Collected data:
*** Block opens ***

/- `FRAME.EG.Q.DELAYMAX`, R124 -/
def FRAME.EG.Q.DELAYMAX.NS : Ent := ⟨343935168, 32, (.const 0), .ro, .warm, 65536, 64, 256, 8, 670⟩

/- `FRAME.EG.Q.DELAYAVG`, R124 -/
def FRAME.EG.Q.DELAYAVG.NS : Ent := ⟨343935200, 32, (.const 0), .ro, .warm, 65536, 64, 256, 8, 671⟩

/- `BIND.CTL`, R148 -/
def BIND.CTL.STGCNT : Ent := ⟨402653184, 7, (.const 0), .rw, .warm, 0, 1, 0, 1, 488⟩
def BIND.CTL.COMMIT : Ent := ⟨402653191, 1, (.const 0), .wo, .warm, 0, 1, 0, 1, 489⟩
def BIND.CTL.DISCARD : Ent := ⟨402653192, 1, (.const 0), .wo, .warm, 0, 1, 0, 1, 490⟩
def BIND.CTL.UNB_TO : Ent := ⟨402653193, 8, (.const 30), .rw, .warm, 0, 1, 0, 1, 491⟩

/- `BIND.STAT`, R148 -/
def BIND.STAT.EPOCH : Ent := ⟨402653216, 8, (.const 0), .ro, .warm, 0, 1, 0, 1, 492⟩
def BIND.STAT.DONE : Ent := ⟨402653224, 1, (.const 1), .ro, .warm, 0, 1, 0, 1, 493⟩
def BIND.STAT.BUSY : Ent := ⟨402653225, 1, (.const 0), .ro, .warm, 0, 1, 0, 1, 494⟩
def BIND.STAT.RESULT : Ent := ⟨402653226, 3, (.const 0), .ro, .warm, 0, 1, 0, 1, 495⟩
def BIND.STAT.BADIDX : Ent := ⟨402653229, 6, (.const 0), .ro, .warm, 0, 1, 0, 1, 496⟩

/- `BIND.ESTAT`, R148 -/
def BIND.ESTAT.MISS : Ent := ⟨402653248, 1, (.const 0), .w1c, .block, 0, 1, 0, 1, 497⟩
def BIND.ESTAT.REJECT : Ent := ⟨402653249, 1, (.const 0), .w1c, .block, 0, 1, 0, 1, 498⟩
def BIND.ESTAT.QABORT : Ent := ⟨402653250, 1, (.const 0), .w1c, .block, 0, 1, 0, 1, 499⟩
def BIND.ESTAT.MIGFAIL : Ent := ⟨402653251, 1, (.const 0), .w1c, .block, 0, 1, 0, 1, 500⟩

/- `BIND.MISSCNT`, R148 -/
def BIND.MISSCNT.COUNT : Ent := ⟨402653280, 32, (.const 0), .rc, .block, 0, 1, 0, 1, 501⟩

/- `BIND.BT`, R148 -/
def BIND.BT.VALID : Ent := ⟨403177472, 1, (.const 0), .ro, .cold, 128, 4096, 0, 1, 502⟩
def BIND.BT.HOST : Ent := ⟨403177473, 6, (.const 0), .ro, .cold, 128, 4096, 0, 1, 503⟩
def BIND.BT.VPPB : Ent := ⟨403177479, 8, (.const 0), .ro, .cold, 128, 4096, 0, 1, 504⟩
def BIND.BT.KIND : Ent := ⟨403177487, 2, (.const 0), .ro, .cold, 128, 4096, 0, 1, 505⟩
def BIND.BT.TARGET : Ent := ⟨403177489, 12, (.const 0), .ro, .cold, 128, 4096, 0, 1, 506⟩
def BIND.BT.UNMODE : Ent := ⟨403177501, 2, (.const 0), .ro, .cold, 128, 4096, 0, 1, 507⟩
def BIND.BT.EPOCH : Ent := ⟨403177504, 8, (.const 0), .ro, .cold, 128, 4096, 0, 1, 508⟩

/- `BIND.LD`, R148 -/
def BIND.LD.VALID : Ent := ⟨403701760, 1, (.const 0), .ro, .cold, 128, 4096, 0, 1, 509⟩
def BIND.LD.STATE : Ent := ⟨403701761, 3, (.const 0), .ro, .cold, 128, 4096, 0, 1, 510⟩
def BIND.LD.POOL : Ent := ⟨403701764, 6, (.const 0), .ro, .cold, 128, 4096, 0, 1, 511⟩
def BIND.LD.LDID : Ent := ⟨403701770, 4, (.const 0), .ro, .cold, 128, 4096, 0, 1, 512⟩
def BIND.LD.MLD : Ent := ⟨403701774, 1, (.const 0), .ro, .cold, 128, 4096, 0, 1, 513⟩
def BIND.LD.SHARE : Ent := ⟨403701775, 1, (.const 0), .ro, .cold, 128, 4096, 0, 1, 514⟩
def BIND.LD.BASE : Ent := ⟨403701792, 20, (.const 0), .ro, .cold, 128, 4096, 0, 1, 515⟩
def BIND.LD.SIZE : Ent := ⟨403701824, 20, (.const 0), .ro, .cold, 128, 4096, 0, 1, 516⟩

/- `BIND.DEC`, R148 -/
def BIND.DEC.COMMITTED : Ent := ⟨404750336, 1, (.const 0), .ro, .link, 8192, 64, 256, 32, 517⟩
def BIND.DEC.LOCKED : Ent := ⟨404750337, 1, (.const 0), .ro, .link, 8192, 64, 256, 32, 518⟩
def BIND.DEC.IW : Ent := ⟨404750338, 3, (.const 0), .ro, .link, 8192, 64, 256, 32, 519⟩
def BIND.DEC.IG : Ent := ⟨404750341, 3, (.const 0), .ro, .link, 8192, 64, 256, 32, 520⟩
def BIND.DEC.BASE : Ent := ⟨404750368, 24, (.const 0), .ro, .link, 8192, 64, 256, 32, 521⟩
def BIND.DEC.SIZE : Ent := ⟨404750400, 24, (.const 0), .ro, .link, 8192, 64, 256, 32, 522⟩
def BIND.DEC.TARGET : Ent := ⟨404750464, 128, (.const 0), .ro, .link, 8192, 64, 256, 32, 523⟩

*** Block closes ***

**EXERCISE INSTRUCTIONS:**
The number of lines in the data that contain the word "TARGET" is all that should be stated.

**SOLUTION FOR THIS TASK:**
2